I miss the days of spectacular villains like sharks and serial killers. They were easily identifiable and remote. Even as a kid some part of me must have known that they probably wouldn’t get to me, because I continued to swim in the ocean and walk places alone. Fear back then was a luxury, something to elicit a thrill before eventually falling safely asleep in my bed.

jawsI wish that my insomniac preoccupations today were still sparked by cinematic scenarios, indulgent games of “what if” after watching movies like 28 Days Later, Alien, and Jurassic Park. Then again, isn’t all of our worrying somewhat indulgent, even irrational, if the threats are not immediate? I consider myself astoundingly lucky to be able to write that even my most mundane fears have not become reality. Some, like death, are inevitable, but there are some that I will probably never have to face. I suspect this is true for a lot of people. So why torture ourselves with worry, dwelling on the possibilities? Why not cross that bridge when we come to it?
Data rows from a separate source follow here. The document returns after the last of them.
/-- DEVICE_READY: pending records and findings are merged, and the device is ready; compute stays disabled where the mesh,
the front end or CXL failed (R487, R489). -/
def execDeviceReady (s : State) : Answer :=
  if !s.starting ∨ s.glb.step ≠ 5 then .next s
  else
    let m := mergeDefects s.boot.startCount s.boot.defects (s.boot.pending ++ s.mgt.findings)
    let n := m.2.1.length
    let ok := !s.meshCut && (s.dom 306).power ≠ 3 && (s.dom 307).power ≠ 3
    let s1 := { s with
      boot := { s.boot with defects := m.1, pending := [], lastNew := n }
      mgt := { s.mgt with findings := [] }
      glb := { s.glb with ready := true, computeEn := ok, newDefects := BitVec.ofNat 16 n } }
    let s2 := if n = 0 then s1 else s1.event .defectList none 0 0 none 0 (BitVec.ofNat 64 n :: m.2.1.flatMap DefectEntry.words)
    .next ((if m.2.2 = 0 then s2 else s2.event .defectOverflow none 0 0 none 0 [BitVec.ofNat 64 m.2.2]).noteSensors s)

/-- PENDING_DEFECT_RECORD: the oldest run-time finding is written to the boot store (R489). -/
def execPendingDefectRecord (s : State) : Answer :=
  if !s.glb.ready then .next s
  else match s.mgt.findings with
    | [] => .next s
    | e :: r => .next { s with boot := { s.boot with pending := s.boot.pending ++ [e] }, mgt := { s.mgt with findings := r } }

/-! ### What Oasis keeps (R532, R533) -/

/-- A log entry; the log keeps the last 1,024 (R533). -/
def Oasis.note (o : Oasis) (kind : Nat) (data : List Byte) : Oasis :=
  { o with
    logs := ({ seq := BitVec.ofNat 64 o.nextSeq, time := o.micros, kind := kind, data := data } :: o.logs).take 1024
    nextSeq := o.nextSeq + 1 }
/-- The cumulative total. -/
def Oasis.total (o : Oasis) : Word64 := o.cumVin + o.cumVdd + o.cumVpp
/-- The cumulative registers go to non-volatile memory. -/
def Oasis.commit (o : Oasis) : Oasis := { o with saved := (o.cumVin, o.cumVdd, o.cumVpp), savedTime := o.micros }
/-- VAUX falls: the registers are committed and the power-fail logged; a load under way is lost, and so is the ring of
records (R528, R531, R532). -/
def Oasis.powerFail (o : Oasis) : Oasis :=
  if !o.running then o
  else
    let o1 := o.commit.note 2 (natLe 8 o.total.toNat)
    let o2 := if o.loading then ({ o1 with loading := false } : Oasis).note 6 (natLe 1 3) else o1
    { o2 with running := false, records := [], exported := none }

/-! ### Losses (R410, R513, R559, R562) -/

/-- VAUX_LOSS: the whole device is reset, and Oasis has committed its registers; the boot store, Oasis's own state, host memory and the pins' levels stand (R410). -/
def execVauxLoss (s : State) : Answer :=
  .next { State.reset with
    pending := s.pending, freeIdx := s.freeIdx, host := s.host, boot := s.boot, io := s.io
    oas := { s.oas.powerFail with loading := false, records := [], exported := none, mirror := OasisMirror.reset }
    pins := { s.pins with thermtrip := false, pwroffReq := false }
    mgt := { Mgt.reset with awaiting := s.mgt.awaiting }
    pwr := { Pwr.reset with brake := s.pwr.brake } }

/-- TRAY_RESET: TRAY_RST_N has been low for 1 ms: a full reset, whatever is under way (R513, R566). -/
def execTrayReset (s : State) : Answer := .next ({ s with pins := { s.pins with trayRst := true } }).fullReset

/-- VIN_CORE_COLLAPSE: VIN_CORE below 1.45 V. The records of an orderly stop are written; what the VIN_CORE domains held
is lost; management, Oasis, power and thermal control run on, and DRAM stays in self-refresh until the restart that the
rails' return begins (R410, R498). -/
def execVinCoreCollapse (s : State) : Answer :=
  let s1 := s.orderlyStop
  let s2 := { s1.volatileLost with
    mgt := s1.mgt, thm := s1.thm, bond := s1.bond, dram := s1.dram, selfRef := true
    pwr := { s1.pwr with vin := false, sagStage := 5, sagPrev := 5, wakes := [], tokens := [], linkHold := false, holdColls := [] } }
  .next (({ s2 with glb := { s2.glb with startDue := false, collapsed := true } } : State).noteSensors s)

/-- REFCLK_LOSS: every port goes down, and compute stops as at sag stage 4 (R559). -/
def execRefclkLoss (s : State) : Answer :=
  let s1 := { s with pwr := { s.pwr with refclk := false } }
  .next (((List.range 12).foldl (fun t p => t.portDown p) s1).event .refclk none 0 0 none 0 [])

/-- VBYP_OUT_OF_RANGE (R562). -/
def execVbypOutOfRange (s : State) : Answer :=
  let s1 := { s with pwr := { s.pwr with vbyp := false } }
  .next ((if s.pwr.vin then s1.event .vbyp none 0 0 none 0 [] else s1).noteSensors s)

end Sys2Proof.Machine
end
Maybe, especially at night when we know we should be asleep, it makes some of us feel more alive.

4 Comments

  1. Don’t you find that it is when not on the knifes edge of panic that those fears are finally actaulized. For me it is only when confident and optimistic that the real bad stuff happens.

  2. Great post! I too grew up on Jaws, Gremlins, Lost Boys…
    Shame they don’t make them like SOL anymore. Thanks for the nostalgia & sentiment of adult pre-occupation, to which I totally relate!